Search code examples
c#arrayssub-array

Find the first occurrence/starting index of the sub-array in C#


Given two arrays as parameters (x and y) and find the starting index where the first occurrence of y in x. I am wondering what the simplest or the fastest implementation would be.

Example:

when x = {1,2,4,2,3,4,5,6}
     y =       {2,3}
result
     starting index should be 3

Update: Since my code is wrong I removed it from the question.


Solution

  • Here is a simple (yet fairly efficient) implementation that finds all occurances of the array, not just the first one:

    static class ArrayExtensions {
    
      public static IEnumerable<int> StartingIndex(this int[] x, int[] y) {
        IEnumerable<int> index = Enumerable.Range(0, x.Length - y.Length + 1);
        for (int i = 0; i < y.Length; i++) {
          index = index.Where(n => x[n + i] == y[i]).ToArray();
        }
        return index;
      }
    
    }
    

    Example:

    int[] x = { 1, 2, 3, 4, 1, 2, 3, 4, 1, 2, 3, 4 };
    int[] y = { 2, 3 };
    foreach (int i in x.StartingIndex(y)) {
      Console.WriteLine(i);
    }
    

    Output:

    1
    5
    9
    

    The method first loops through the x array to find all occurances of the first item in the y array, and place the index of those in the index array.

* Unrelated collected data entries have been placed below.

/-- MAC_FRAME_START: while the link is down for transmission a preempted frame ends (R380); otherwise the next frame
starts when its data, the window and the link allow; a frame that no longer passes R369 is refused. An open frame's
continuation starts when no express frame can. An active that gives up finishes what has started only (R492). (DESIGN CHOICE: log
entry 35.) -/
def macStart (p : Nat) (s : State) : State :=
  let t := getTx p s
  if t.cur.isSome || !islRun (portIsland p) s then s
  else if t.opened.isSome && !txLinkUp p s then openDown p s
  else
    let resume (s : State) : State :=
      match t.opened with
      | some c => if continuable p c s then showTx p (setTx p { t with cur := some { c with began := s.tb.refill }, opened := none } s)
        else s
      | none => s
    match (if duStops s then none else nextSel p s) with
    | none => resume s
    | some x =>
      match getF x.frame s with
      | none => resume s
      | some f =>
        if x.ready = false then resume s
        else
          let r := refusal f s
          if r ≠ 0 then refuseTx f r s
          else
            let b := entryOf f s
            if startable b f s && gateFit p x.cls (lenL b f) s.tb.time (preemptable p x.cls s) s then beginTx p x f s
            else resume s

/-! ## MAC merge (R381) -/

/-- VERIFY_STATE of MP_MM_STATUS. -/
def mmState (p : Nat) (s : State) : Nat := fg (loc .MP_MM_STATUS p) F.MP_MM_STATUS_VERIFY_STATE s
def setMm (p st act : Nat) (s : State) : State :=
  fs (loc .MP_MM_STATUS p) F.MP_MM_STATUS_VERIFY_STATE st s |> fs (loc .MP_MM_STATUS p) F.MP_MM_STATUS_ACTIVE act

/-- A STANDBY block transmits idle only (R486). -/
def idleOnly (s : State) : Bool := duRole s == 2

/-- Send the verify and respond mPackets that are due, once the MAC is between frames. -/
def flushMm (p : Nat) (s : State) : State :=
  let t := getTx p s
  if t.cur.isSome then s
  else if idleOnly s then setTx p { t with verifyDue := false, respondDue := false } s
  else
    let s1 := if t.verifyDue then lineOut p .verify [] s |> bump (cPort p 58) else s
    let s2 := if t.respondDue then lineOut p .respond [] s1 else s1
    setTx p { t with verifyDue := false, respondDue := false } s2

/-- Ask for a verify mPacket. -/
def sendVerify (p : Nat) (s : State) : State := flushMm p (setTx p { getTx p s with verifyDue := true } s)

/-- DISABLED again (MM_TX_EN := 0, or link down). -/
def mmDisable (p : Nat) (s : State) : State := setMm p 0 0 (setTx p { getTx p s with verifyDue := false } s)

/-- MM_ENABLE. -/
def mmEnable (p : Nat) (s : State) : State :=
  let a := loc .MP_MM_CTRL p
  if fb a F.MP_MM_CTRL_MM_TX_EN s && linkUp p s && mmState p s == 0 then
    if fb a F.MP_MM_CTRL_VERIFY_DIS s then setMm p 2 1 s
    else sendVerify p (fs (loc .MP_MM_STATUS p) F.MP_MM_STATUS_ATTEMPTS 1 (setMm p 1 0 s))
  else s

/-- A respond mPacket arrives. -/
def mmResponded (p : Nat) (s : State) : State :=
  if mmState p s = 1 then setMm p 2 1 s |> setFlag (loc .MP_TX_EVENT p) F.MP_TX_EVENT_MM_VERIFY_OK else s

/-- VERIFY_TIME elapses. -/
def mmTimeout (p : Nat) (s : State) : State :=
  if mmState p s ≠ 1 then s
  else
    let n := fg (loc .MP_MM_STATUS p) F.MP_MM_STATUS_ATTEMPTS s
    if n < max 1 (fg (loc .MP_MM_CTRL p) F.MP_MM_CTRL_VERIFY_LIMIT s) then
      sendVerify p (fs (loc .MP_MM_STATUS p) F.MP_MM_STATUS_ATTEMPTS (n + 1) s)
    else setMm p 3 0 s |> setFlag (loc .MP_TX_EVENT p) F.MP_TX_EVENT_MM_VERIFY_FAIL

/-! ## Ends of frames -/

/-- Send the error control block that is due for a preempted frame, once the MAC is between frames (R372). A STANDBY sends none
(R486). (DESIGN CHOICE: log entry 35.) -/
def flushCut (p : Nat) (s : State) : State :=
  let t := getTx p s
  if t.cutDue && t.cur.isNone then
    let s1 := setTx p { t with cutDue := false } s
    if idleOnly s then s1 else lineOut p .cut [] s1
  else s

/-- The MAC is between frames again. -/
def idleTx (p : Nat) (s : State) : State := flushMm p (flushCut p (showTx p (setTx p { getTx p s with cur := none } s)))

/-- Cut the frame on the line with an error control block (R372, R380). (DESIGN CHOICE: log entry 35.) -/
def cutTx (p status : Nat) (s : State) : State :=
  match (getTx p s).cur with
  | none => s
  | some c =>
    match getF c.frame s with
    | none => idleTx p s
    | some f =>
      let whole := presentBytes (entryOf f s) f c.ts
      let b := whole.drop c.sent
      let s1 := idleTx p (countAbove p b.length (lineOut p .cut b s)) |> rateAdd p true (max whole.length c.sent)
      endTx f status (some c.ts) s1

/-- An underrun or a read error of a started frame (R372). -/
def underrun (p status : Nat) (s : State) : State :=
  cutTx p status (setFlag (loc .MP_TX_EVENT p) F.MP_TX_EVENT_UNDERRUN s
    |> bump (cPort p (if status = St.hostReadError then 44 else 43)))

/-- TX_UNDERRUN: the started frame's next bytes are absent. (DEDUCED: log entry 36.) -/
def txUnderrun (p : Nat) (s : State) : State :=
  match (getTx p s).cur with
  | none => s
  | some c =>
    match getF c.frame s with
    | none => s
    | some f => if f.ended then s else underrun p stTxUnderrun s

/-- TX_FRAME_END: the last byte passes to the PCS. -/
def txFrameEnd (p : Nat) (s : State) : State :=
  match (getTx p s).cur with
  | none => s
  | some c =>
    match getF c.frame s with
    | none => s
    | some f =>
      if f.ended = false then s
      else
        let opt := entryOf f s
        let b := sentBytes opt f c.ts
        let k := if c.pre = false then LineKind.frame
          else if c.frags = 0 then .preemptable c.smd else .last c.smd ((c.frags - 1) % 4)
        let s1 := lineOut p k (b.drop c.sent) s |> bump (cPort p 41) |> bumpBy (cPort p 42) b.length
          |> rateAdd p true b.length |> countAbove p (b.length - c.sent)
        let s2 := if tsMode opt = 2 then bump (cPort p 59) s1 else s1
        endTx f St.ok (some c.ts) (idleTx p s2)

/-- A valid point of a preemptable frame (R382). (DEDUCED: log entry 36.) -/
def validPoint (p d : Nat) (c : TxCur) (n : Nat) (s : State) : Bool :=
  d % 8 == 0 && decide (c.sent + 64 * (1 + addFrag p s) ≤ d + 4) && decide (c.sent < d) && decide (d + 64 ≤ n)

/-- Instant of the refill clock at which the mPacket's bytes up to frame offset `d` have been sent, with the 8 of its preamble and
`more` bytes behind them (R382). -/
def sentAt (p d more : Nat) (c : TxCur) (s : State) : Nat := c.began + wireTime p (8 + (d - c.sent) + more) s

/-- `d` is the first valid point that the MAC has not passed. (DESIGN CHOICE: log entry 36.) -/
def firstPoint (p d : Nat) (c : TxCur) (n : Nat) (s : State) : Bool :=
  validPoint p d c n s && decide (s.tb.refill ≤ sentAt p d 0 c s) &&
    !(validPoint p (d - 8) c n s && decide (s.tb.refill ≤ sentAt p (d - 8) 0 c s))

/-- `d` is the last valid point whose mCRC ends no later than the window of class `k` in which the mPacket began, the frame's `n`
bytes not ending in it (R382). Outside a window, it is the first point that has not passed. (DESIGN CHOICE: log entry 36.) -/
def windowPoint (p k d : Nat) (c : TxCur) (n : Nat) (s : State) : Bool :=
  let t := s.tb.time - (s.tb.refill - c.began)
  if !classOpen p k t s then firstPoint p d c n s
  else match windowOf p k t s with
    | none => false
    | some e =>
      let late (x more : Nat) : Bool := decide (e < t + (sentAt p x more c s - c.began))
      late n 0 && validPoint p d c n s && !late d 4 && !(validPoint p (d + 8) c n s && !late (d + 8) 4)

/-- An express frame, a flow-control or a verification frame is ready at the MAC (R382). -/
def expressReady (p : Nat) (f : Frame) (s : State) : Bool :=
  let t := getTx p s
  t.fcDue || t.verifyDue || t.respondDue ||
    (getSp p s).sels.any (fun x => x.ready && x.frame != f.id && !preemptable p x.cls s)

/-- The MAC ends the mPacket at `d` (R382): the first valid point left, for what is ready, or the last one before the window's
end. -/
def preemptAt (p d n : Nat) (c : TxCur) (f : Frame) (s : State) : Bool :=
  (expressReady p f s && firstPoint p d c n s) || windowPoint p (clsOf f s) d c n s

Then it goes on to reduce the matches by checking which of those also match the second item in the y array. When all items in the y array is checked, the index array contains only the full matches.

    Edit:
    An alternative implementation would be to remove the ToArray call from the statement in the loop, making it just:

    index = index.Where(n => x[n + i] == y[i]);
    

    This would totally change how the method works. Instead of looping through the items level by level, it would return an enumerator with nested expressions, deferring the search to the time when the enumerator was iterated. That means that you could get only the first match if you wanted:

    int index = x.StartingIndex(y).First();
    

    This would not find all matches and then return the first, it would just search until the first was found and then return it.